Il Presidente della Repubblica Mattarella ha consegnato l’Onorificenza di Cavaliere di Gran Croce dell’Ordine al Merito della Repubblica Italiana a Rosa Oliva, donna salernitana – che ha ricoperto importanti incarichi pubblici e fondatrice nel 2010 dell’associazione Rete per la parità di cui è presidente – ricordata per aver aperto la strada a tutte le donne italiane per la partecipazione ai concorsi pubblici.
Già nel 2010 era stata nominata Grande Ufficiale della Repubblica italiana dall’allora Presidente della Repubblica Napolitano. Appena laureata, infatti, presentò domanda per il concorso da consigliere di prefettura ma fu esclusa in quanto donna.
Assistita dal suo Prof. Avv. Costantino Mortati, impugnò l’esclusione e ottenne dalla Consulta la sentenza 33/1960, che ancora oggi viene associata al suo nome, che dichiarò incostituzionale la disposizione che impediva l’accesso delle donne alle principali carriere e uffici pubblici, per violazione dei principi di uguaglianza e di accesso paritario ai pubblici uffici e alle cariche elettive senza discriminazioni tra i sessi.

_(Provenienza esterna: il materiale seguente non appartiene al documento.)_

-- ==== Sys2Proof/Decode.lean ====
section
/-! DEFINITION. The decoder and the encoder (30_encoding.md): the primary map of R93 and the extended map of R94, row
by row, decoding total on any bytes, the encoding table, the two views between `Instr` and `Form`, and the layout of an
opcode-table word. -/

namespace Sys2Proof

/-! ## Byte order (R9, R70, R88) -/

/-- `v[7:0]` of a u16. -/
def lowByte (w : Word) : Byte := w.extractLsb' 0 8

/-- `v[15:8]` of a u16. -/
def highByte (w : Word) : Byte := w.extractLsb' 8 8

/-- `{hi, lo}` of R9: the u16 `hi * 256 + lo`. -/
def wordOf (hi lo : Byte) : Word := hi ++ lo

/-! ## The opcode maps -/

/-- One slot of the primary table: what the first byte selects and which operand bytes follow it (R80). -/
inductive Entry where
  /-- No operand byte. -/
  | op (i : Instr)
  /-- One operand byte: d8, a8, e8, or the byte STOP ignores. -/
  | imm8 (f : Byte → Instr)
  /-- Two operand bytes, low byte first: d16 or a16. -/
  | imm16 (f : Word → Instr)
  /-- 0xCB: one further byte selects from the extended table. -/
  | extended

/-- Row 0x of the primary map (R93, R95). -/
def primaryRow0 : List Entry := [
  .op .nop, .imm16 Instr.ld_BC_d16, .op .ld_mBC_A, .op .inc_BC,
  .op .inc_B, .op .dec_B, .imm8 Instr.ld_B_d8, .op .rlca,
  .imm16 Instr.ld_ma16_SP, .op .add_HL_BC, .op .ld_A_mBC, .op .dec_BC,
  .op .inc_C, .op .dec_C, .imm8 Instr.ld_C_d8, .op .rrca]

/-- Row 1x of the primary map (R93, R95). -/
def primaryRow1 : List Entry := [
  .imm8 Instr.stop, .imm16 Instr.ld_DE_d16, .op .ld_mDE_A, .op .inc_DE,
  .op .inc_D, .op .dec_D, .imm8 Instr.ld_D_d8, .op .rla,
  .imm8 Instr.jr_e8, .op .add_HL_DE, .op .ld_A_mDE, .op .dec_DE,
  .op .inc_E, .op .dec_E, .imm8 Instr.ld_E_d8, .op .rra]

/-- Row 2x of the primary map (R93, R95). -/
def primaryRow2 : List Entry := [
  .imm8 Instr.jr_NZ_e8, .imm16 Instr.ld_HL_d16, .op .ld_mHLi_A, .op .inc_HL,
  .op .inc_H, .op .dec_H, .imm8 Instr.ld_H_d8, .op .daa,
  .imm8 Instr.jr_Z_e8, .op .add_HL_HL, .op .ld_A_mHLi, .op .dec_HL,
  .op .inc_L, .op .dec_L, .imm8 Instr.ld_L_d8, .op .cpl]

/-- Row 3x of the primary map (R93, R95). -/
def primaryRow3 : List Entry := [
  .imm8 Instr.jr_NC_e8, .imm16 Instr.ld_SP_d16, .op .ld_mHLd_A, .op .inc_SP,
  .op .inc_mHL, .op .dec_mHL, .imm8 Instr.ld_mHL_d8, .op .scf,
  .imm8 Instr.jr_C_e8, .op .add_HL_SP, .op .ld_A_mHLd, .op .dec_SP,
  .op .inc_A, .op .dec_A, .imm8 Instr.ld_A_d8, .op .ccf]

/-- Row 4x of the primary map (R93, R95). -/
def primaryRow4 : List Entry := [
  .op .ld_B_B, .op .ld_B_C, .op .ld_B_D, .op .ld_B_E,
  .op .ld_B_H, .op .ld_B_L, .op .ld_B_mHL, .op .ld_B_A,
  .op .ld_C_B, .op .ld_C_C, .op .ld_C_D, .op .ld_C_E,
  .op .ld_C_H, .op .ld_C_L, .op .ld_C_mHL, .op .ld_C_A]

/-- Row 5x of the primary map (R93, R95). -/
def primaryRow5 : List Entry := [
  .op .ld_D_B, .op .ld_D_C, .op .ld_D_D, .op .ld_D_E,
  .op .ld_D_H, .op .ld_D_L, .op .ld_D_mHL, .op .ld_D_A,
  .op .ld_E_B, .op .ld_E_C, .op .ld_E_D, .op .ld_E_E,
  .op .ld_E_H, .op .ld_E_L, .op .ld_E_mHL, .op .ld_E_A]

/-- Row 6x of the primary map (R93, R95). -/
def primaryRow6 : List Entry := [
  .op .ld_H_B, .op .ld_H_C, .op .ld_H_D, .op .ld_H_E,
  .op .ld_H_H, .op .ld_H_L, .op .ld_H_mHL, .op .ld_H_A,
  .op .ld_L_B, .op .ld_L_C, .op .ld_L_D, .op .ld_L_E,
  .op .ld_L_H, .op .ld_L_L, .op .ld_L_mHL, .op .ld_L_A]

Fu una sentenza storica per l’ Italia nell’ambito della parità dei sessi. Da quel momento in poi caddero le discriminazioni di genere anche in altre professioni e le donne poterono partecipare a vari concorsi quali quello in prefettura, in magistratura, in diplomazia ed altri. Infatti, nel 1963 fu approvata la legge che aprì la magistratura alle donne, ma la strada fu lunga – e ancora lo è – se si pensa che solo nel 1999 fu eliminata nel nostro ordinamento l’ultima preclusione per le donne: quella nella carriera militare.